_Work instruction_: When you copy the material, keep each line exactly as it appears.

---------- Records to process

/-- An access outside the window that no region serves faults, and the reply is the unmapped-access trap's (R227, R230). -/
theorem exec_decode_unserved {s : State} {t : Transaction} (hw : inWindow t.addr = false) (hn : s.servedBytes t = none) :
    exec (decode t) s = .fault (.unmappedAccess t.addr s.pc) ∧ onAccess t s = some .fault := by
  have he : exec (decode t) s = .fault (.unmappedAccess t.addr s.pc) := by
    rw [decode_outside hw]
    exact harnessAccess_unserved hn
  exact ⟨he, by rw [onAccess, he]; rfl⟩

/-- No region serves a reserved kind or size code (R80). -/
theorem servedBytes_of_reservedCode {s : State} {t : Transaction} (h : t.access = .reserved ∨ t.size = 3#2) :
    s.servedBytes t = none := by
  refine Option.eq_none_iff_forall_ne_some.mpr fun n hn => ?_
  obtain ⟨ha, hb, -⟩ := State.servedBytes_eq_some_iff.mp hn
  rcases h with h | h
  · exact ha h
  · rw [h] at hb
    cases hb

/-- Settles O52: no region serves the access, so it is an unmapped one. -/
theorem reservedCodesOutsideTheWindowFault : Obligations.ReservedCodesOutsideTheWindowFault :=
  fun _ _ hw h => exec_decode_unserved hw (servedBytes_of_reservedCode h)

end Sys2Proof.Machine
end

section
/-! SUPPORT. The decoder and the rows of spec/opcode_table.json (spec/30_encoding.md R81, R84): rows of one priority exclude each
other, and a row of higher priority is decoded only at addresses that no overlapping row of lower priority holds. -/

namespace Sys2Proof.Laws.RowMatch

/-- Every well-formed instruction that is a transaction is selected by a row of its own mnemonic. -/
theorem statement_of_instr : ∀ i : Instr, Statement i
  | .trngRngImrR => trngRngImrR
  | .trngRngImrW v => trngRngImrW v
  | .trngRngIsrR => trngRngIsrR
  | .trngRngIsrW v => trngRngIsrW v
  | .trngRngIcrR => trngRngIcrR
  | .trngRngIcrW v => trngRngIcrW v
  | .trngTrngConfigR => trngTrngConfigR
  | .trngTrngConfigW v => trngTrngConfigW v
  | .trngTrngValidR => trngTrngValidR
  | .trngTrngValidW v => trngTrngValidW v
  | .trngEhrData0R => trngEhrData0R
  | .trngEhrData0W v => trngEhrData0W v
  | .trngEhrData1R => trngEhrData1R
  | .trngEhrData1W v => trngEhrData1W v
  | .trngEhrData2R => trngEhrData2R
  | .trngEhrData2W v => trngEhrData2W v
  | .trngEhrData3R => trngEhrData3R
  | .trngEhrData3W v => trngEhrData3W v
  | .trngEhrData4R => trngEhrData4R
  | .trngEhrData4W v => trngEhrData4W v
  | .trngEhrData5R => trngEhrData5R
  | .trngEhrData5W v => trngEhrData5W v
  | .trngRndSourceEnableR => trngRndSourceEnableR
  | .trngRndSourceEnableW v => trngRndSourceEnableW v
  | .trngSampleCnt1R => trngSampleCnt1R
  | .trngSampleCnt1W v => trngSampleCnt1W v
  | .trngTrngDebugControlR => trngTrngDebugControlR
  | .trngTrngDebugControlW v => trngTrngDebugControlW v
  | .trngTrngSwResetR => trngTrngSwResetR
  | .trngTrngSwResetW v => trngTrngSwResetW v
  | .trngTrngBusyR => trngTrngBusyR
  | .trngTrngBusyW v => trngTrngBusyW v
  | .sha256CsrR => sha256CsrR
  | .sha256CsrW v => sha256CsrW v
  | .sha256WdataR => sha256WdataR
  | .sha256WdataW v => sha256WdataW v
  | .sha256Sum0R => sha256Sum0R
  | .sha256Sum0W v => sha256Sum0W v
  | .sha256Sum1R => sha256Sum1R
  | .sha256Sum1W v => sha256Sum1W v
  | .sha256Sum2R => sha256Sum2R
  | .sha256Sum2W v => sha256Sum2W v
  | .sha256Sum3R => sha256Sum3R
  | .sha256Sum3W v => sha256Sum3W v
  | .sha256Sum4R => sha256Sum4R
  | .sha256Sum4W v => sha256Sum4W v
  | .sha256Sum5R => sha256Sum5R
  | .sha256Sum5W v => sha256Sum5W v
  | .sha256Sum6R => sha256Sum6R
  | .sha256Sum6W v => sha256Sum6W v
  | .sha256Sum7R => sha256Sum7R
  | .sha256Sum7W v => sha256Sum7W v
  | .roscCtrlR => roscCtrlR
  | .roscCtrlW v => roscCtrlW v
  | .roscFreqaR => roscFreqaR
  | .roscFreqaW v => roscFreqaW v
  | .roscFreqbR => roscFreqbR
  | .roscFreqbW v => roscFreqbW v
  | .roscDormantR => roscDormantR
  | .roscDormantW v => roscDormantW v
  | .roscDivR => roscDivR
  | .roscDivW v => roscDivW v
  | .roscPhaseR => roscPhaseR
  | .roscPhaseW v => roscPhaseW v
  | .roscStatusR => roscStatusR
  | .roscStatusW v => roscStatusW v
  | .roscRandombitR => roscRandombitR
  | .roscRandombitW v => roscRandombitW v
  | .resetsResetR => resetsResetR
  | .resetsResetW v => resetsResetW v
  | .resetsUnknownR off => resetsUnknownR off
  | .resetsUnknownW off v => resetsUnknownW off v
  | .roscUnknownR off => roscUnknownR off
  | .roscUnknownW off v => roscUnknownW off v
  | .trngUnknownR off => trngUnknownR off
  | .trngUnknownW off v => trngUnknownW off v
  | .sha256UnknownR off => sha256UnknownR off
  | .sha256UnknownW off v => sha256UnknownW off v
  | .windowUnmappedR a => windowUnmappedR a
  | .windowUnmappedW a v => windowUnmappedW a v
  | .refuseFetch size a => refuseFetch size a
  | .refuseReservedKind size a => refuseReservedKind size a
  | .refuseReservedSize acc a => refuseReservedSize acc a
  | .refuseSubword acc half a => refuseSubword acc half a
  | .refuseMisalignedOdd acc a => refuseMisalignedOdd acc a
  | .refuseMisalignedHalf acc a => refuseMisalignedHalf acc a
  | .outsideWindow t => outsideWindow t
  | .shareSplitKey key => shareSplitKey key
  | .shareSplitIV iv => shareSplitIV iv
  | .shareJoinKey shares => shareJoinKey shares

--------------------

_Result_:
/-- An access outside the window that no region serves faults, and the reply is the unmapped-access trap's (R227, R230). -/
theorem exec_decode_unserved {s : State} {t : Transaction} (hw : inWindow t.addr = false) (hn : s.servedBytes t = none) :
    exec (decode t) s = .fault (.unmappedAccess t.addr s.pc) ∧ onAccess t s = some .fault := by
  have he : exec (decode t) s = .fault (.unmappedAccess t.addr s.pc) := by
    rw [decode_outside hw]
    exact harnessAccess_unserved hn
  exact ⟨he, by rw [onAccess, he]; rfl⟩

/-- No region serves a reserved kind or size code (R80). -/
theorem servedBytes_of_reservedCode {s : State} {t : Transaction} (h : t.access = .reserved ∨ t.size = 3#2) :
    s.servedBytes t = none := by
  refine Option.eq_none_iff_forall_ne_some.mpr fun n hn => ?_
  obtain ⟨ha, hb, -⟩ := State.servedBytes_eq_some_iff.mp hn
  rcases h with h | h
  · exact ha h
  · rw [h] at hb
    cases hb

/-- Settles O52: no region serves the access, so it is an unmapped one. -/
theorem reservedCodesOutsideTheWindowFault : Obligations.ReservedCodesOutsideTheWindowFault :=
  fun _ _ hw h => exec_decode_unserved hw (servedBytes_of_reservedCode h)

end Sys2Proof.Machine
end

section
/-! SUPPORT. The decoder and the rows of spec/opcode_table.json (spec/30_encoding.md R81, R84): rows of one priority exclude each
other, and a row of higher priority is decoded only at addresses that no overlapping row of lower priority holds. -/

namespace Sys2Proof.Laws.RowMatch

/-- Every well-formed instruction that is a transaction is selected by a row of its own mnemonic. -/
theorem statement_of_instr : ∀ i : Instr, Statement i
  | .trngRngImrR => trngRngImrR
  | .trngRngImrW v => trngRngImrW v
  | .trngRngIsrR => trngRngIsrR
  | .trngRngIsrW v => trngRngIsrW v
  | .trngRngIcrR => trngRngIcrR
  | .trngRngIcrW v => trngRngIcrW v
  | .trngTrngConfigR => trngTrngConfigR
  | .trngTrngConfigW v => trngTrngConfigW v
  | .trngTrngValidR => trngTrngValidR
  | .trngTrngValidW v => trngTrngValidW v
  | .trngEhrData0R => trngEhrData0R
  | .trngEhrData0W v => trngEhrData0W v
  | .trngEhrData1R => trngEhrData1R
  | .trngEhrData1W v => trngEhrData1W v
  | .trngEhrData2R => trngEhrData2R
  | .trngEhrData2W v => trngEhrData2W v
  | .trngEhrData3R => trngEhrData3R
  | .trngEhrData3W v => trngEhrData3W v
  | .trngEhrData4R => trngEhrData4R
  | .trngEhrData4W v => trngEhrData4W v
  | .trngEhrData5R => trngEhrData5R
  | .trngEhrData5W v => trngEhrData5W v
  | .trngRndSourceEnableR => trngRndSourceEnableR
  | .trngRndSourceEnableW v => trngRndSourceEnableW v
  | .trngSampleCnt1R => trngSampleCnt1R
  | .trngSampleCnt1W v => trngSampleCnt1W v
  | .trngTrngDebugControlR => trngTrngDebugControlR
  | .trngTrngDebugControlW v => trngTrngDebugControlW v
  | .trngTrngSwResetR => trngTrngSwResetR
  | .trngTrngSwResetW v => trngTrngSwResetW v
  | .trngTrngBusyR => trngTrngBusyR
  | .trngTrngBusyW v => trngTrngBusyW v
  | .sha256CsrR => sha256CsrR
  | .sha256CsrW v => sha256CsrW v
  | .sha256WdataR => sha256WdataR
  | .sha256WdataW v => sha256WdataW v
  | .sha256Sum0R => sha256Sum0R
  | .sha256Sum0W v => sha256Sum0W v
  | .sha256Sum1R => sha256Sum1R
  | .sha256Sum1W v => sha256Sum1W v
  | .sha256Sum2R => sha256Sum2R
  | .sha256Sum2W v => sha256Sum2W v
  | .sha256Sum3R => sha256Sum3R
  | .sha256Sum3W v => sha256Sum3W v
  | .sha256Sum4R => sha256Sum4R
  | .sha256Sum4W v => sha256Sum4W v
  | .sha256Sum5R => sha256Sum5R
  | .sha256Sum5W v => sha256Sum5W v
  | .sha256Sum6R => sha256Sum6R
  | .sha256Sum6W v => sha256Sum6W v
  | .sha256Sum7R => sha256Sum7R
  | .sha256Sum7W v => sha256Sum7W v
  | .roscCtrlR => roscCtrlR
  | .roscCtrlW v => roscCtrlW v
  | .roscFreqaR => roscFreqaR
  | .roscFreqaW v => roscFreqaW v
  | .roscFreqbR => roscFreqbR
  | .roscFreqbW v => roscFreqbW v
  | .roscDormantR => roscDormantR
  | .roscDormantW v => roscDormantW v
  | .roscDivR => roscDivR
  | .roscDivW v => roscDivW v
  | .roscPhaseR => roscPhaseR
  | .roscPhaseW v => roscPhaseW v
  | .roscStatusR => roscStatusR
  | .roscStatusW v => roscStatusW v
  | .roscRandombitR => roscRandombitR
  | .roscRandombitW v => roscRandombitW v
  | .resetsResetR => resetsResetR
  | .resetsResetW v => resetsResetW v
  | .resetsUnknownR off => resetsUnknownR off
  | .resetsUnknownW off v => resetsUnknownW off v
  | .roscUnknownR off => roscUnknownR off
  | .roscUnknownW off v => roscUnknownW off v
  | .trngUnknownR off => trngUnknownR off
  | .trngUnknownW off v => trngUnknownW off v
  | .sha256UnknownR off => sha256UnknownR off
  | .sha256UnknownW off v => sha256UnknownW off v
  | .windowUnmappedR a => windowUnmappedR a
  | .windowUnmappedW a v => windowUnmappedW a v
  | .refuseFetch size a => refuseFetch size a
  | .refuseReservedKind size a => refuseReservedKind size a
  | .refuseReservedSize acc a => refuseReservedSize acc a
  | .refuseSubword acc half a => refuseSubword acc half a
  | .refuseMisalignedOdd acc a => refuseMisalignedOdd acc a
  | .refuseMisalignedHalf acc a => refuseMisalignedHalf acc a
  | .outsideWindow t => outsideWindow t
  | .shareSplitKey key => shareSplitKey key
  | .shareSplitIV iv => shareSplitIV iv
  | .shareJoinKey shares => shareJoinKey shares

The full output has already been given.